Ballerino v The Racecourse Association Ltd
Why the case matters
With protection for pregnant women in a redundancy situation having recently been extended, it is more important than ever for employers to understand their obligations and potential liability in this complex area. In brief:
- A woman is protected from pregnancy discrimination under the Equality Act 2010 (for this she does not need a comparator, she just needs to establish unfavourable treatment because of pregnancy).
- Special protection is afforded to pregnant women, and for a period of 18 months after their expected week of childbirth. If their role becomes redundant, they have the right to be offered a suitable alternative vacancy, without the need for a competitive interview.
- Failure to offer a suitable alternative will constitute sex discrimination and is likely to give rise to a claim for automatic unfair dismissal under ERA 1996.
The case considered below illustrates possible pitfalls for employers, where they are seeking to make changes to a woman's role when she is on maternity leave. It also illustrates how even employment tribunals can fail to navigate this area correctly, with the case having to be remitted for reconsideration due to an error in the employment tribunal's approach.
Facts
The claimant was employed as a financial accountant 40 days per year. Being pregnant when she applied for the role, she went on maternity leave roughly 4 months into the role. While she was on maternity leave, her employer replaced her role, creating a full-time role of business and financial analyst; this absorbed the claimant's duties but also contained other strategic elements. The claimant was invited to accept a draft settlement agreement to bring an end to her employment, whilst also being told she could apply for the new role. When the parties could not agree on a way forward, she was dismissed.
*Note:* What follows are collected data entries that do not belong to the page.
-- ==== Sys2Proof/Machine/Dispatch.lean ====
section
/-! DEFINITION. One arm per instruction and event: a call of its meaning. -/

namespace Sys2Proof.Machine

def exec (i : Instr) (s : State) : Host.Outcome State Fault Refusal :=
  match i with
  | .add x => Sys2Proof.Machine.execAdd x s
  | .sub x => Sys2Proof.Machine.execSub x s
  | .and x => Sys2Proof.Machine.execAnd x s
  | .or x => Sys2Proof.Machine.execOr x s
  | .xor x => Sys2Proof.Machine.execXor x s
  | .andn x => Sys2Proof.Machine.execAndn x s
  | .sll x => Sys2Proof.Machine.execSll x s
  | .srl x => Sys2Proof.Machine.execSrl x s
  | .sra x => Sys2Proof.Machine.execSra x s
  | .rol x => Sys2Proof.Machine.execRol x s
  | .ror x => Sys2Proof.Machine.execRor x s
  | .slt x => Sys2Proof.Machine.execSlt x s
  | .sltu x => Sys2Proof.Machine.execSltu x s
  | .min x => Sys2Proof.Machine.execMin x s
  | .max x => Sys2Proof.Machine.execMax x s
  | .minu x => Sys2Proof.Machine.execMinu x s
  | .maxu x => Sys2Proof.Machine.execMaxu x s
  | .mul x => Sys2Proof.Machine.execMul x s
  | .mulh x => Sys2Proof.Machine.execMulh x s
  | .mulhu x => Sys2Proof.Machine.execMulhu x s
  | .div x => Sys2Proof.Machine.execDiv x s
  | .divu x => Sys2Proof.Machine.execDivu x s
  | .rem x => Sys2Proof.Machine.execRem x s
  | .remu x => Sys2Proof.Machine.execRemu x s
  | .clz x => Sys2Proof.Machine.execClz x s
  | .ctz x => Sys2Proof.Machine.execCtz x s
  | .popc x => Sys2Proof.Machine.execPopc x s
  | .bswap x => Sys2Proof.Machine.execBswap x s
  | .sel x => Sys2Proof.Machine.execSel x s
  | .addi x => Sys2Proof.Machine.execAddi x s
  | .andi x => Sys2Proof.Machine.execAndi x s
  | .ori x => Sys2Proof.Machine.execOri x s
  | .xori x => Sys2Proof.Machine.execXori x s
  | .slli x => Sys2Proof.Machine.execSlli x s
  | .srli x => Sys2Proof.Machine.execSrli x s
  | .srai x => Sys2Proof.Machine.execSrai x s
  | .slti x => Sys2Proof.Machine.execSlti x s
  | .sltiu x => Sys2Proof.Machine.execSltiu x s
  | .addpc x => Sys2Proof.Machine.execAddpc x s
  | .fadd x => Sys2Proof.Machine.execFadd x s
  | .fsub x => Sys2Proof.Machine.execFsub x s
  | .fmul x => Sys2Proof.Machine.execFmul x s
  | .fdiv x => Sys2Proof.Machine.execFdiv x s
  | .fsqrt x => Sys2Proof.Machine.execFsqrt x s
  | .fmin x => Sys2Proof.Machine.execFmin x s
  | .fmax x => Sys2Proof.Machine.execFmax x s
  | .fmadd x => Sys2Proof.Machine.execFmadd x s
  | .fmsub x => Sys2Proof.Machine.execFmsub x s
  | .feq x => Sys2Proof.Machine.execFeq x s
  | .flt x => Sys2Proof.Machine.execFlt x s
  | .fle x => Sys2Proof.Machine.execFle x s
  | .fcvt x => Sys2Proof.Machine.execFcvt x s
  | .fclass x => Sys2Proof.Machine.execFclass x s
  | .beq x => Sys2Proof.Machine.execBeq x s
  | .bne x => Sys2Proof.Machine.execBne x s
  | .blt x => Sys2Proof.Machine.execBlt x s
  | .bge x => Sys2Proof.Machine.execBge x s
  | .bltu x => Sys2Proof.Machine.execBltu x s
  | .bgeu x => Sys2Proof.Machine.execBgeu x s
  | .j x => Sys2Proof.Machine.execJ x s
  | .call x => Sys2Proof.Machine.execCall x s
  | .jr x => Sys2Proof.Machine.execJr x s
  | .callr x => Sys2Proof.Machine.execCallr x s
  | .ld x => Sys2Proof.Machine.execLd x s
  | .ldu x => Sys2Proof.Machine.execLdu x s
  | .st x => Sys2Proof.Machine.execSt x s
  | .ldRd x => Sys2Proof.Machine.execLdRd x s
  | .lduRd x => Sys2Proof.Machine.execLduRd x s
  | .stRc x => Sys2Proof.Machine.execStRc x s
  | .ipref x => Sys2Proof.Machine.execIpref x s
  | .isync x => Sys2Proof.Machine.execIsync x s
  | .amoswap x => Sys2Proof.Machine.execAmoswap x s
  | .amoadd x => Sys2Proof.Machine.execAmoadd x s
  | .amoand x => Sys2Proof.Machine.execAmoand x s
  | .amoor x => Sys2Proof.Machine.execAmoor x s
  | .amoxor x => Sys2Proof.Machine.execAmoxor x s
  | .amomin x => Sys2Proof.Machine.execAmomin x s
  | .amomax x => Sys2Proof.Machine.execAmomax x s
  | .amominu x => Sys2Proof.Machine.execAmominu x s
  | .amomaxu x => Sys2Proof.Machine.execAmomaxu x s
  | .amocas x => Sys2Proof.Machine.execAmocas x s
  | .amofadd x => Sys2Proof.Machine.execAmofadd x s
  | .fence x => Sys2Proof.Machine.execFence x s
  | .arrive x => Sys2Proof.Machine.execArrive x s
  | .arriveRel x => Sys2Proof.Machine.execArriveRel x s
  | .expect x => Sys2Proof.Machine.execExpect x s
  | .waitb x => Sys2Proof.Machine.execWaitb x s
  | .join x => Sys2Proof.Machine.execJoin x s
  | .leave x => Sys2Proof.Machine.execLeave x s
  | .gbar x => Sys2Proof.Machine.execGbar x s
  | .spawn x => Sys2Proof.Machine.execSpawn x s
  | .idone x => Sys2Proof.Machine.execIdone x s
  | .claim x => Sys2Proof.Machine.execClaim x s
  | .clwait x => Sys2Proof.Machine.execClwait x s
  | .vdrain x => Sys2Proof.Machine.execVdrain x s
  | .csrr x => Sys2Proof.Machine.execCsrr x s
  | .csrw x => Sys2Proof.Machine.execCsrw x s
  | .csrs x => Sys2Proof.Machine.execCsrs x s
  | .csrc x => Sys2Proof.Machine.execCsrc x s
  | .syscall x => Sys2Proof.Machine.execSyscall x s
  | .brk x => Sys2Proof.Machine.execBrk x s
  | .xret x => Sys2Proof.Machine.execXret x s
  | .xwait x => Sys2Proof.Machine.execXwait x s
  | .xinvt x => Sys2Proof.Machine.execXinvt x s
  | .xinvta x => Sys2Proof.Machine.execXinvta x s
  | .xinvtd x => Sys2Proof.Machine.execXinvtd x s
  | .vconf x => Sys2Proof.Machine.execVconf x s
  | .vsetb x => Sys2Proof.Machine.execVsetb x s
  | .vsete x => Sys2Proof.Machine.execVsete x s
  | .vsetf x => Sys2Proof.Machine.execVsetf x s
  | .vadd x => Sys2Proof.Machine.execVadd x s
  | .vsub x => Sys2Proof.Machine.execVsub x s
  | .vmul x => Sys2Proof.Machine.execVmul x s
  | .vmulh x => Sys2Proof.Machine.execVmulh x s
  | .vmulhu x => Sys2Proof.Machine.execVmulhu x s
  | .vmin x => Sys2Proof.Machine.execVmin x s
  | .vmax x => Sys2Proof.Machine.execVmax x s
  | .vminu x => Sys2Proof.Machine.execVminu x s
  | .vmaxu x => Sys2Proof.Machine.execVmaxu x s
  | .vand x => Sys2Proof.Machine.execVand x s
  | .vor x => Sys2Proof.Machine.execVor x s
  | .vxor x => Sys2Proof.Machine.execVxor x s
  | .vsll x => Sys2Proof.Machine.execVsll x s
  | .vsrl x => Sys2Proof.Machine.execVsrl x s
  | .vsra x => Sys2Proof.Machine.execVsra x s
  | .vsadd x => Sys2Proof.Machine.execVsadd x s
  | .vssub x => Sys2Proof.Machine.execVssub x s
  | .vsaddu x => Sys2Proof.Machine.execVsaddu x s
  | .vssubu x => Sys2Proof.Machine.execVssubu x s
  | .vmadd x => Sys2Proof.Machine.execVmadd x s
  | .vmv x => Sys2Proof.Machine.execVmv x s
  | .vfadd x => Sys2Proof.Machine.execVfadd x s
  | .vfsub x => Sys2Proof.Machine.execVfsub x s
  | .vfmul x => Sys2Proof.Machine.execVfmul x s
  | .vfdiv x => Sys2Proof.Machine.execVfdiv x s
  | .vfsqrt x => Sys2Proof.Machine.execVfsqrt x s
  | .vfmin x => Sys2Proof.Machine.execVfmin x s
  | .vfmax x => Sys2Proof.Machine.execVfmax x s
  | .vfma x => Sys2Proof.Machine.execVfma x s
  | .vfms x => Sys2Proof.Machine.execVfms x s
  | .vfnma x => Sys2Proof.Machine.execVfnma x s
  | .vfabs x => Sys2Proof.Machine.execVfabs x s
  | .vfneg x => Sys2Proof.Machine.execVfneg x s
  | .vfexp2 x => Sys2Proof.Machine.execVfexp2 x s
  | .vflog2 x => Sys2Proof.Machine.execVflog2 x s
  | .vrsqe x => Sys2Proof.Machine.execVrsqe x s
  | .vceq x => Sys2Proof.Machine.execVceq x s
  | .vcne x => Sys2Proof.Machine.execVcne x s
  | .vclt x => Sys2Proof.Machine.execVclt x s
  | .vcle x => Sys2Proof.Machine.execVcle x s
  | .vcltu x => Sys2Proof.Machine.execVcltu x s
  | .vcleu x => Sys2Proof.Machine.execVcleu x s
  | .vfceq x => Sys2Proof.Machine.execVfceq x s
  | .vfclt x => Sys2Proof.Machine.execVfclt x s
  | .vfcle x => Sys2Proof.Machine.execVfcle x s
  | .vfcun x => Sys2Proof.Machine.execVfcun x s
  | .cvt x => Sys2Proof.Machine.execCvt x s
  | .cvtSr x => Sys2Proof.Machine.execCvtSr x s
  | .vqmx x => Sys2Proof.Machine.execVqmx x s
  | .vdqmx x => Sys2Proof.Machine.execVdqmx x s
  | .vexpand4 x => Sys2Proof.Machine.execVexpand4 x s
  | .vexpand6 x => Sys2Proof.Machine.execVexpand6 x s
  | .vrng x => Sys2Proof.Machine.execVrng x s
  | .vclass x => Sys2Proof.Machine.execVclass x s
  | .vslup x => Sys2Proof.Machine.execVslup x s
  | .vsldn x => Sys2Proof.Machine.execVsldn x s
  | .vbcast x => Sys2Proof.Machine.execVbcast x s
  | .vperm x => Sys2Proof.Machine.execVperm x s
  | .vcompress x => Sys2Proof.Machine.execVcompress x s
  | .vxpand x => Sys2Proof.Machine.execVxpand x s
  | .vtrans x => Sys2Proof.Machine.execVtrans x s
  | .vzip x => Sys2Proof.Machine.execVzip x s
  | .vunzip x => Sys2Proof.Machine.execVunzip x s
  | .vxch x => Sys2Proof.Machine.execVxch x s
  | .vmand x => Sys2Proof.Machine.execVmand x s
  | .vmor x => Sys2Proof.Machine.execVmor x s
  | .vmxor x => Sys2Proof.Machine.execVmxor x s
  | .vmandn x => Sys2Proof.Machine.execVmandn x s
  | .vmnot x => Sys2Proof.Machine.execVmnot x s
  | .vmpopc x => Sys2Proof.Machine.execVmpopc x s
  | .vmfirst x => Sys2Proof.Machine.execVmfirst x s
  | .vmset x => Sys2Proof.Machine.execVmset x s
  | .vredsum x => Sys2Proof.Machine.execVredsum x s
  | .vfredsum x => Sys2Proof.Machine.execVfredsum x s
  | .vredmin x => Sys2Proof.Machine.execVredmin x s
  | .vredmax x => Sys2Proof.Machine.execVredmax x s
  | .vscan x => Sys2Proof.Machine.execVscan x s
  | .vfscan x => Sys2Proof.Machine.execVfscan x s
  | .vld x => Sys2Proof.Machine.execVld x s
  | .vlds x => Sys2Proof.Machine.execVlds x s
  | .vldx x => Sys2Proof.Machine.execVldx x s
  | .vst x => Sys2Proof.Machine.execVst x s
  | .vsts x => Sys2Proof.Machine.execVsts x s
  | .vstx x => Sys2Proof.Machine.execVstx x s
  | .vstxa x => Sys2Proof.Machine.execVstxa x s
  | .vldsp x => Sys2Proof.Machine.execVldsp x s
  | .vstsp x => Sys2Proof.Machine.execVstsp x s
  | .vconfl x => Sys2Proof.Machine.execVconfl x s
  | .vldRd x => Sys2Proof.Machine.execVldRd x s
  | .vstRc x => Sys2Proof.Machine.execVstRc x s
  | .vldspRd x => Sys2Proof.Machine.execVldspRd x s
  | .vstspRc x => Sys2Proof.Machine.execVstspRc x s
  | .vldxRd x => Sys2Proof.Machine.execVldxRd x s
  | .vfence x => Sys2Proof.Machine.execVfence x s
  | .vcld x => Sys2Proof.Machine.execVcld x s
  | .vcst x => Sys2Proof.Machine.execVcst x s
  | .vcpos x => Sys2Proof.Machine.execVcpos x s
  | .vclen x => Sys2Proof.Machine.execVclen x s
  | .vcdec x => Sys2Proof.Machine.execVcdec x s
  | .vcenc x => Sys2Proof.Machine.execVcenc x s
  | .vcadd x => Sys2Proof.Machine.execVcadd x s
  | .vcsub x => Sys2Proof.Machine.execVcsub x s
  | .vcskip x => Sys2Proof.Machine.execVcskip x s
  | .vccat x => Sys2Proof.Machine.execVccat x s
  | .gdesc x => Sys2Proof.Machine.execGdesc x s
  | .gload x => Sys2Proof.Machine.execGload x s
  | .gscat x => Sys2Proof.Machine.execGscat x s
  | .gsync x => Sys2Proof.Machine.execGsync x s
  | .rcclose x => Sys2Proof.Machine.execRcclose x s
  | .rcclosesp x => Sys2Proof.Machine.execRcclosesp x s
  | .rcquery x => Sys2Proof.Machine.execRcquery x s
  | .rcquerysp x => Sys2Proof.Machine.execRcquerysp x s
  | .mcfg x => Sys2Proof.Machine.execMcfg x s
  | .msettl x => Sys2Proof.Machine.execMsettl x s
  | .mlda x => Sys2Proof.Machine.execMlda x s
  | .mldb x => Sys2Proof.Machine.execMldb x s
  | .mma x => Sys2Proof.Machine.execMma x s
  | .mopa x => Sys2Proof.Machine.execMopa x s
  | .mzero x => Sys2Proof.Machine.execMzero x s
  | .mld x => Sys2Proof.Machine.execMld x s
  | .mst x => Sys2Proof.Machine.execMst x s
  | .cpyin x => Sys2Proof.Machine.execCpyin x s
  | .cpyout x => Sys2Proof.Machine.execCpyout x s
  | .nest x => Sys2Proof.Machine.execNest x s
  | .loopb x => Sys2Proof.Machine.execLoopb x s
  | .scank x => Sys2Proof.Machine.execScank x s
  | .pftier x => Sys2Proof.Machine.execPftier x s
  | .evtier x => Sys2Proof.Machine.execEvtier x s
  | .tokpost x => Sys2Proof.Machine.execTokpost x s
  | .tokwait x => Sys2Proof.Machine.execTokwait x s
  | .efence x => Sys2Proof.Machine.execEfence x s
  | .waveForm p launch => Sys2Proof.Machine.execWaveForm p launch s
  | .copyComplete id => Sys2Proof.Machine.execCopyComplete id s
  | .scanSegmentWritten id ch => Sys2Proof.Machine.execScanSegmentWritten id ch s
  | .tierGranuleReport id => Sys2Proof.Machine.execTierGranuleReport id s
  | .matrixCommandComplete cid => Sys2Proof.Machine.execMatrixCommandComplete cid s
  | .recordSelect p => Sys2Proof.Machine.execRecordSelect p s
  | .groupMembershipTake p => Sys2Proof.Machine.execGroupMembershipTake p s
  | .priorityAging p q => Sys2Proof.Machine.execPriorityAging p q s
  | .clusterGrant p => Sys2Proof.Machine.execClusterGrant p s
  | .shutterLanesPass core => Sys2Proof.Machine.execShutterLanesPass core s
  | .shutterWindowExpiry hid => Sys2Proof.Machine.execShutterWindowExpiry hid s
  | .lanesRelease hid => Sys2Proof.Machine.execLanesRelease hid s
  | .recordComplete p launch => Sys2Proof.Machine.execRecordComplete p launch s
  | .drainRound p launch => Sys2Proof.Machine.execDrainRound p launch s
  | .pinWiden line => Sys2Proof.Machine.execPinWiden line s
  | .hartStop hid => Sys2Proof.Machine.execHartStop hid s
  | .trapEntry hid cause tval => Sys2Proof.Machine.execTrapEntry hid cause tval s
  | .interruptEntry hid => Sys2Proof.Machine.execInterruptEntry hid s
  | .asidtabWrite v => Sys2Proof.Machine.execAsidtabWrite v s
  | .release p area target => Sys2Proof.Machine.execRelease p area target s
  | .resume p area target => Sys2Proof.Machine.execResume p area target s
  | .kill p area target => Sys2Proof.Machine.execKill p area target s
  | .curasidWrite hid v => Sys2Proof.Machine.execCurasidWrite hid v s
  | .partcfgWrite p v => Sys2Proof.Machine.execPartcfgWrite p v s
  | .rcvalWrite hid v => Sys2Proof.Machine.execRcvalWrite hid v s
  | .tokvalWrite hid v => Sys2Proof.Machine.execTokvalWrite hid v s
  | .registerWrite pa v => Sys2Proof.Machine.execRegisterWrite pa v s
  | .eseqRead => Sys2Proof.Machine.execEseqRead s
  | .ltailWrite v => Sys2Proof.Machine.execLtailWrite v s
  | .patrolScrub line res => Sys2Proof.Machine.execPatrolScrub line res s
  | .flitReceive port seq ack good => Sys2Proof.Machine.execFlitReceive port seq ack good s
  | .replayRequest port seq => Sys2Proof.Machine.execReplayRequest port seq s
  | .linkRetrain port gap core => Sys2Proof.Machine.execLinkRetrain port gap core s
  | .fingerprintGo => Sys2Proof.Machine.execFingerprintGo s
  | .fingerprintIntervalExpiry => Sys2Proof.Machine.execFingerprintIntervalExpiry s
  | .fingerprintPassEnd => Sys2Proof.Machine.execFingerprintPassEnd s
  | .heatHalving p => Sys2Proof.Machine.execHeatHalving p s
  | .swapStart p => Sys2Proof.Machine.execSwapStart p s
  | .swapComplete g => Sys2Proof.Machine.execSwapComplete g s
  | .remapPinWrite g v => Sys2Proof.Machine.execRemapPinWrite g v s
  | .probe => Sys2Proof.Machine.execProbe s
  | .inval => Sys2Proof.Machine.execInval s
  | .hirqWrite v => Sys2Proof.Machine.execHirqWrite v s
  | .devnumWrite v => Sys2Proof.Machine.execDevnumWrite v s
  | .hostBar0Write a data => Sys2Proof.Machine.execHostBar0Write a data s
  | .hostBar0Read a n => Sys2Proof.Machine.execHostBar0Read a n s
  | .inboundRequest src a n op => Sys2Proof.Machine.execInboundRequest src a n op s
  | .powerLimitExceeded core => Sys2Proof.Machine.execPowerLimitExceeded core s
  | .aerError core => Sys2Proof.Machine.execAerError core s
  | .rootPortInterrupt r core => Sys2Proof.Machine.execRootPortInterrupt r core s
  | .deviceReset fail => Sys2Proof.Machine.execDeviceReset fail s
  | .functionLevelReset => Sys2Proof.Machine.execFunctionLevelReset s
  | .vectorInstructionComplete hid => Sys2Proof.Machine.execVectorInstructionComplete hid s
  | .pageTableWalk space va => Sys2Proof.Machine.execPageTableWalk space va s
  | .codeRangeCommandComplete => Sys2Proof.Machine.execCodeRangeCommandComplete s

end Sys2Proof.Machine
end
The claimant brought a claim for pregnancy discrimination and automatic unfair dismissal. An employment tribunal accepted the employer's explanation that the claimant's role had been made redundant so did not uphold the discrimination claim. It also decided that the new role was not a suitable alternative vacancy within the meaning of the relevant regulations since it was a more strategic role. The claimant appealed to the EAT.
Decision
The EAT remitted the case, finding that the employment tribunal had erred in its approach. It had not considered the issue of whether there was a redundancy in a structured way, rather it had decided this as a matter of impression. The EAT noted that a business reorganisation may entail a redundancy but will not necessarily do so. It is important to return to the statutory definition of redundancy in section 139 ERA 1996 before considering whether the obligation to offer a suitable alternative vacancy is triggered. Also, it is not necessarily the case that a fuller role, with more responsibilities, will always be 'unsuitable' and the tribunal should have scrutinised this more aspect more carefully.
Comment
This case illustrates a basic point, that employers must tread very carefully, regardless of business disruption, where a woman goes on maternity leave shortly after commencing employment. As the ECJ case of Tele Danmark illustrated some years ago, the protection afforded to pregnant employees is very strong. In that case, it was discriminatory to dismiss a woman who would have been absent for the whole of her fixed-term contract, it was irrelevant that other employees might have been treated in a similar way or that the resources of the employer made it difficult to cope with her absence. Having said that, employers should not avoid genuine reorganisations or redundancies, simply because someone is on maternity leave or has recently returned. The distinction between a reorganisation and redundancy can often be difficult to understand, even for qualified lawyers, so advice should be sought in this area. It is also worth noting that the new Government has pledged to strengthen protection for pregnant women in future.